© JUNGE FREIHEIT Verlag GmbH & Co.  www.jungefreiheit.de  16/12 13. April 2012

Der Flaneur
Gebräuntes Gorbitz
Josef Gottfried

Dresden, Straßenbahnhaltestelle in Gorbitz, die fehlgeschlagene Waschbeton-Utopie des sozialistischen Städtebaus. Ich warte auf die Linie 2, überall liegen Kippenreste auf dem Boden.

Vor mir steht der Hintern einer 19jährigen, sie nimmt einen letzten Zug aus ihrer Zigarette, läßt sie fallen und tritt auf den Stummel, bis er nicht mehr qualmt. Zwei Sitze neben mir sitzt ein magerer, alter, gräulicher Typ. Er ist eigentlich nur eine Fußnote.

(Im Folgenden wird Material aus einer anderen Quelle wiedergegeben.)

/-- The groups of a block stand at their positions in its resume record, or at its entry label (R331). -/
def toRefirePos (b : Block) : List Group :=
  match b.record with
  | some r => (b.groups.zip r.groups).map (fun e => { e.1 with label := e.2.label, offset := e.2.offset })
  | none => b.groups.map (fun g => { g with label := b.entry, offset := 0 })

/-- The block can be re-fired: it runs or is saved, and is neither stopped nor retired (R233, R332, R352). -/
def mayRefire (b : Block) : Bool := b.kind != .handler && (b.phase == .resident || b.phase == .saved) && b.ending.isNone

/-- Re-fire one block at most 8 times from one record; instead of the ninth it takes the re-fire-limit fault, which is fatal and stands in
place of a fault it already had (R331, R352). -/
def limitedOne (s : State) (uid : Nat) : State :=
  match tget s.blocks uid with
  | none => s
  | some b =>
    if !mayRefire b then s
    else if b.refires < 8 then refireOne s uid
    else
      let p := refirePos b
      let b := markFault { b with fault := none, queued := false, groups := toRefirePos b, faultAt := s.clock }
        { cls := 1, code := 0x0A, lane := 255, gid := 0, handle := 0, detail := 0, frame := 0, label := p.1, offset := p.2, addr := 0, data := 0 }
      setBlk (dropFault s uid) uid b

/-- The blocks that exchanged with a set of blocks since their last commits, and the blocks that those exchanged with (R258). -/
def partnersOf (s : State) : Nat → List Nat → List Nat
  | 0, us => us
  | n + 1, us => partnersOf s n (us.foldl (fun l u => (((tget s.blocks u).map (fun b => b.partners)).getD []).foldl nput l) us)

/-- A re-fired block takes along the blocks it exchanged with since its last commit, each from its own record and under its own limit
(R258, R352). -/
def limitedRefire (s : State) (uid : Nat) : State :=
  (partnersOf s s.blocks.length [uid]).foldl limitedOne s

end Sys2Proof.Machine
end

Ich schaue wieder auf die 19jährige, von unten nach oben: neue, bunte Turnschuhe, knallenge weiße Jeans und ein violettes Shirt, das ihre weiblich-feiste Figur betont. Das Teil sitzt so eng, daß ich Riemen und Verschluß ihres BHs in ihrem Fleisch ausmachen kann.

Die künstlichen Nägel sind aufwendig mit Mustern verziert, ihre schwarz gefärbten Haare haben eine lila Strähne, sie hat weder ihr Make-up noch ihre Frisur dem Zufall überlassen. Ihre Haut ist tief braun, im April, bei ihrer deutsch wirkenden Physiognomie wird sie wohl im Solarium gewesen sein.

Ein junger Mann nähert sich der Haltestelle, er ist vielleicht 25, ebenfalls deutsch und tiefbraun wie sie. Wie fast alle jungen, gesunden Menschen in Gorbitz. Die 19jährige kennt ihn wohl, denn sie lächelt ihm zu und stolziert in seine Richtung. Ich bin auch nur eine Fußnote.

Sein enges Oberteil betont die ausgeprägte Brustmuskulatur. Er geht breitbeinig, kaut Kaugummi und schaut finster drein. Mit der karottenförmigen Jeans, der Picaldi-Baseballjacke und den raspelkurzen, zum Scheitel gegelten Haaren sieht er bullig aus.

Um den Hals trägt er eine schwere Weißgoldkette. Seine bunten Turnschuhe sind blitzblank. Sie begrüßen sich mit einer flüchtigen Umarmung und beginnen, sich über gemeinsame Bekannte zu unterhalten. Sie ist ausgesprochen weiblich, er ist ausgesprochen männlich.